In a statement, Dowden also made a point of combining both streams, saying: "We will now focus on unlocking the power of data to drive innovation and boost the economy while making sure we protect people’s safety and privacy."
UK business and tech associations were just as quick to welcome the Commission's adequacy decision. The alternative would, of course, have been very costly disruption.
In a statement, John Foster, director of policy for the Confederation of British Industry, said: “This breakthrough in the EU-UK adequacy decision will be welcomed by businesses across the country. The free flow of data is the bedrock of the modern economy and essential for firms across all sectors– from automotive to logistics -- playing an important role in everyday trade of goods and services. This positive step will help us move forward as we develop a new trading relationship with the EU.”
In another supporting statement, Julian David, CEO of techUK, added: “Securing an EU-UK adequacy decision has been a top priority for techUK and the wider tech industry since the day after the 2016 referendum. The decision that the UK’s data protection regime offers an equivalent level of protection to the EU GDPR is a vote of confidence in the UK’s high data protection standards and is of vital importance to UK-EU trade as the free flow of data is essential to all business sectors.
“The data adequacy decision also provides a basis for the UK and EU to work together on global routes for the free flow of data with trust, building on the G7 Digital and Technology declaration and possibly unlocking €2TR of growth.

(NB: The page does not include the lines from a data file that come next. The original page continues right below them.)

/-- The deletion of queue n (R205, R222, R252): its words are discarded and counted, the blocks that a walk along its chain reaches go back and
the others to RECLAIM, its generation rises, and it is absent. -/
def State.deleteQueue (s : State) (n : Nat) (o : Origin) : State :=
  let s := s.used n
  let q := s.queue n
  let s := (List.range 16).foldl (fun s p => if s.bindsQueue p n then s.on (SP_TEVT.ABSENT_Q p) else s) s
  let w := chainWalk q.chain
  let (s1, _) := s.giveBlocks q w.1
  let left (k : PoolKind) : Nat := (w.2.filter (fun b => decide (b.pool = k))).length
  let s1 := { s1 with ledger := s1.ledger.reclaimFrom n q.gen (left .eddy) (w.2.filter Block.ch).length (left .onChip) }
  let gone := { q.wipe.2.2.afterlife with gen := (q.gen + 1) % 0x10000 }
  let s2 := (((s1.setQueue n gone).incBy QF_CNT_DELWORDS q.held).updateFlows n).refreshFull
  s2.event Ev.QUEUE_DELETED [q.held] o

/-- DELETE (R222). -/
def execDelete (o : Origin) (s : State) : Res :=
  .next (s.qcmd o 3 (fun s n => if (s.queue n).ex then s.deleteQueue n o else s.on QF_EVT.BAD_CMD))

/-- The live QF_QCFG0 of queue q: its EDGE is the active one (R222, R229). -/
def Queue.liveCfg0 (q : Queue) : Word := BitVec.ofNat 32 (q.cfg.w0.toNat / 128 * 128 + q.edge * 16 + q.cfg.w0.toNat % 16)

/-- READ (R222): the live configuration into the origin's staged copies; nothing for an absent queue. -/
def execRead (o : Origin) (s : State) : Res :=
  .next (s.qcmd o 4 (fun s n =>
    let q := s.queue n
    if q.ex then
      ((((s.setStage o 1 q.liveCfg0).setStage o 2 q.cfg.w1).setStage o 3 q.cfg.w2).setStage o 4 q.cfg.w3).setStage o 5 q.cfg.w4
    else s.on QF_EVT.BAD_CMD))

/-- The queue information registers with the counts of queue q (R230); an absent queue captures 0. -/
def State.captureInfo (s : State) (q : Queue) : State :=
  let x (n : Nat) : Nat := if q.ex then n else 0
  let s := s.setPair QI_HELD_LO QI_HELD_HI (x q.held)
  let s := s.setPair QI_READY_LO QI_READY_HI (x q.ready)
  let s := s.setPair QI_UNREL_LO QI_UNREL_HI (x q.unrel)
  let s := s.setPair QI_PKTS_LO QI_PKTS_HI (x q.pkts)
  let s := s.setPair QI_PUSHED_LO QI_PUSHED_HI (x q.pushed)
  let s := s.setPair QI_POPPED_LO QI_POPPED_HI (x q.popped)
  let s := s.setPair QI_HWM_LO QI_HWM_HI (x q.hwm)
  let s := s.setReg QI_REFUSED (BitVec.ofNat 32 (x q.refused))
  let s := s.setReg QI_LOST (BitVec.ofNat 32 (x q.lost))
  let s := s.setReg QI_LOST_PKT (BitVec.ofNat 32 (x q.lostPkt))
  let s := s.setReg QI_FAULTS (BitVec.ofNat 32 (x q.faults))
  let s := s.setReg QI_BLOCKS (BitVec.ofNat 32 (x q.chain.length))
  let wait := decide (0 < q.ready) && !s.readable q
  s.setReg QI_FLAGS (BitVec.ofNat 32 (x (q.flags + 128 + wait.toNat * 0x100 + q.poolFull.toNat * 0x200
    + q.edgePend.isSome.toNat * 0x400 + q.edge * 0x800)))

/-- SNAP (R222, R230). -/
def execSnap (o : Origin) (s : State) : Res := .next (s.qcmd o 5 (fun s n => (s.used n).captureInfo ((s.used n).queue n)))

/-- QCMD_IGNORED (R225, R228): an undefined operation of QF_QCMD; the write is on the record. -/
def execQcmdIgnored (o : Origin) (op : BitVec 3) (s : State) : Res := .next (s.qcmd o op.toNat (fun s _ => s.on QF_EVT.BAD_CMD))

/-! ## The scrubber (R251) -/

/-- Whether the two copies of queue q's control record, or of a link of its chain, disagree (R251). -/
def Queue.anyTorn (q : Queue) : Bool := q.torn || q.chain.any (·.torn)

/-- The state once the copies that u names have come to disagree. -/
def State.upset (s : State) (u : Upset) : State :=
  let k := u.queue.toNat
  let q := s.queue k
  if q.ex = false then s
  else s.setQueue k (match u.link with
    | none => { q with torn := true }
    | some i => { q with chain := q.chain.modify i (fun b => { b with torn := true }) })

/-- POINTER_SCRUB (R251): the scrubber compares both copies of every control record and of every link, and resets the queues with one
that disagrees (R252). The upsets given have come before it passed; a late one comes behind it and waits for a use, or for the next
scrub. -/
def execPointerScrub (upsets : List Upset) (s : State) : Res :=
  if s.runs .core = false then .next s
  else
    let early := (upsets.filter (fun u => !u.late)).foldl State.upset s
    let s := early.queues.foldl (fun s e => if (s.queue e.1).anyTorn then s.queueFault e.1 else s) early
    .next ((upsets.filter (·.late)).foldl State.upset s.refreshFull)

The UK must also now move to complete the development of its own international data transfer regime in order to allow companies in the UK not just to exchange data with the EU but also to be able to access opportunities across the world.”
The Commission has actually adopted two U.K. adequacy decisions today -- one under the General Data Protection Regulation (GDPR) and another for the Law Enforcement Directive.
Discussing key elements in its decision to grant the U.K. adequacy, EU lawmakers highlighted the fact the U.K.'s (current) system is based upon transposed European rules; that access to personal data by public authorities in the U.K. (such as for national security reasons) is done under a framework that has what it dubbed as "strong safeguards" (such as intercepts being subject to prior authorisation by an independent judicial body; measures needing to be necessary and proportionate; and redress mechanisms for those who believe they are subject to unlawful surveillance).
The Commission also noted that the U.K. is subject to the jurisdiction of the European Court of Human Rights; must adhere to the European Convention of Human Rights; and the Council of Europe Convention for the Protection of Individuals with regard to Automatic Processing of Personal Data -- aka "the only binding international treaty in the area of data protection".
"These international commitments are an essential element of the legal framework assessed in the two adequacy decisions," the Commission notes.
Data transfers for the purposes of U.K. immigration control have been excluded from the scope of the adequacy decision adopted under the GDPR -- with the Commission saying that's "in order to reflect a recent judgment of the England and Wales Court of Appeal on the validity and interpretation of certain restrictions of data protection rights in this area".
"The Commission will reassess the need for this exclusion once the situation has been remedied under UK law," it added.
So, again, there's another caveat right there.